Monday, May 2, 2016
I'm pretty excited about this week. It is "I Read YA" week (#IReadYA).
I both read and write YA (Young Adult) fiction. Sometimes, I get asked about it. You know, because I am definitely not a teen.
But here's the thing...
When I was the target audience for YA books, I didn't read them. It wasn't a solid category for fiction when I was a teen. As a child, I did read books that would fit the category. I zipped through every Sweet Valley High book available in elementary school and gorged on Sweet Valley University and V.C. Andrews in middle school. I read a couple of Judy Blume novels and I wish I could go back in time and UNread the Fear Street books by R. L. Stine. I blame them for my inability to relax when alone in a house at night. I started writing my own myth retellings after reading a Christopher Pike novel. But I got bored with the "teen" section of the library quickly. Although, come to think of it, it wasn't a teen section. It was just the kids' section, and I didn't want to be a kid anymore.
By the time I was the target audience for YA fiction, I chose my library books from the grown-up shelves. I read the Hitchhiker's Guide books and the Mayfair Witches from Anne Rice. I loved Rebecca by Daphne du Maurier and read everything Amy Tan wrote faster than she could write it. I sobbed through The Green Mile and was glued to every page of Carrie. I snagged Dad's Pratchett novels. I swallowed whole volumes of Nikki Giovanni's poems. Cheap grocery store romance novels and even Nicolas Sparks made it into my backpack.
In other words, I read good books and not-so-good books and award winning writers and dime a dozen writers. If it was made available to me, I sucked it down and begged for more.
As an adult, I picked up Speak by Laurie Halse Anderson, and that's what first hooked me. I wanted to know where those kinds of books were when I was fifteen and in a terribly unhealthy relationship. Because almost every book I read dealt with adults in adult situations, I had no teen lens to look at my own situation through. I was viewing my struggle as stupid because it wasn't a struggle I saw mirrored in anything I read. I thought I was probably just being a baby about dating and sex and drinking and all of these other issues that were taking up space in my brain.
I recently read I'll Meet You There by Heather Demetrios and saw my own infatuation with a 19-year-old bad boy Marine. That story had a happier ending than mine, but I wondered how I might have been helped by a book like that when I was living a similar situation.

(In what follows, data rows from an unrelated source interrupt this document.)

-- ==== Sys2Proof/Laws/Shapes.lean ====
section
/-! SUPPORT. What the shapes that instructions share can do: each theorem says once what every instruction of its
shape writes and leaves. -/

namespace Sys2Proof.Machine

theorem foldl_max_ge (p : Early → Bool) (h : List Early) (c : Nat) :
    c ≤ h.foldl (fun c e => if p e then Nat.max c e.due else c) c := by
  induction h generalizing c with
  | nil => exact Nat.le_refl c
  | cons e r ih =>
    simp only [List.foldl_cons]
    refine Nat.le_trans ?_ (ih _)
    split
    · exact Nat.le_max_left _ _
    · exact Nat.le_refl _

/-- An instruction issues no earlier than it stands at its turn (R135). -/
theorem namedDue_ge (locs : List Loc) (h : List Early) (clk : Nat) : clk ≤ namedDue locs h clk :=
  foldl_max_ge (fun e => e.named && locs.contains e.loc) h clk

/-- A group's registers are no memory. -/
theorem State.acted_homeByte (s : State) (clk : Nat) (t : Team) (g : Group) (a : Nat) :
    (s.acted clk t g).homeByte a = s.homeByte a := rfl

theorem retire_passed (g : Group) (clk stall words : Nat) : g.Passed (g.retire clk stall words) clk stall words :=
  ⟨rfl, rfl, rfl, rfl, ⟨rfl, rfl⟩, ⟨rfl, rfl, rfl, rfl⟩, rfl⟩

/-- Passing an instruction that has changed only a group's registers. -/
theorem Ctx.finish_acted (c : Ctx) (s : State) (stall words : Nat) :
    c.finish { s with clk := c.clk } stall words = s.acted c.clk c.t (c.g.retire c.clk stall words) := by
  simp [Ctx.finish, State.acted]

theorem laneRun_clear {s : State} {t : Team} {g : Group} {gd : Guard} {m : Mods} {locs : Lane → List Loc}
    (hi : s.issuing t g) (h : (laneCtx s t g gd m locs).operandTrap gd locs = none) (f : State → Ctx → Res) :
    laneRun s gd m locs f = f { s with clk := (laneCtx s t g gd m locs).clk } (laneCtx s t g gd m locs) := by
  have h' := h
  unfold laneCtx at h'
  simp only [laneRun, withGroup, hi, h', laneCtx]

/-- A lane instruction that writes words and sticky bits to lanes does so and no more. -/
theorem laneRun_writes (run : State → Res) (gd : Guard) (m : Mods) (stall lat : Nat) (d : BitVec 6) (n : Nat)
    (locs : Lane → List Loc) (f : Ctx → Lane → List Word × BitVec 7) (sel : Ctx → List Lane) (ok : Ctx → Prop)
    (hn : ∀ c, ∀ ln ∈ sel c, (f c ln).1.length = n) (F : State → Ctx → Res) (hrun : run = fun s => laneRun s gd m locs F)
    (hF : ∀ s c, ok c → F s c = .next ((((sel c).map fun ln => (ln, f c ln)).foldl
      (fun c p => (c.result lat p.1 d p.2.1).stick p.1.wid p.2.2) c).finish s stall m.words)) :
    LaneWrites run gd m stall lat d n locs f sel ok := by
  intro s t g hi c h hok
  obtain ⟨hk, hw⟩ := Ctx.foldLanes_written c lat d n (sel c) (f c) (hn c)
  generalize hc' : ((sel c).map fun ln => (ln, f c ln)).foldl
      (fun c p => (c.result lat p.1 d p.2.1).stick p.1.wid p.2.2) c = c' at hk hw
  refine ⟨c'.t, c'.g.retire c.clk stall m.words, ?_, hw.retire _ _ _, ?_, s.acted_homeByte _ _ _⟩
  · rw [hrun]
    show laneRun s gd m locs F = _
    rw [laneRun_clear hi h, hF _ _ hok]
    show Host.Outcome.next ((((sel c).map fun ln => (ln, f c ln)).foldl
      (fun c p => (c.result lat p.1 d p.2.1).stick p.1.wid p.2.2) c).finish { s with clk := c.clk } stall m.words) = _
    rw [hc', ← hk.clk, Ctx.finish_acted]
  · have hg : c'.g = { g with temps := c'.g.temps, last := c'.g.last, hist := c'.g.hist } := hk.group
    refine ⟨?_, ?_, rfl, rfl, ?_, ?_, ?_⟩ <;> simp only [Group.retire] <;> rw [hg] <;> simp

Once I read Speak, YA books became a staple in my "Mount To Be Read." There is just something about that time in a person's life. When you are sixteen, as far as you know, your whole life is stretching out before you. There are endless possibilities. You have not closed too many doors yet. On top of that, as a teen, I often felt adults didn't take me seriously, but now I see that I faced some really serious situations. I was often in over my head, but I still came up swinging.
Adolescence is a time in our lives that we are most like clay, in many ways. Everything that happens is molding the person we will become. Everything matters. Nothing is unimportant. As a writer, that is addicting. Symbols and meaning abound, hiding out in every corner, leaping off of every page.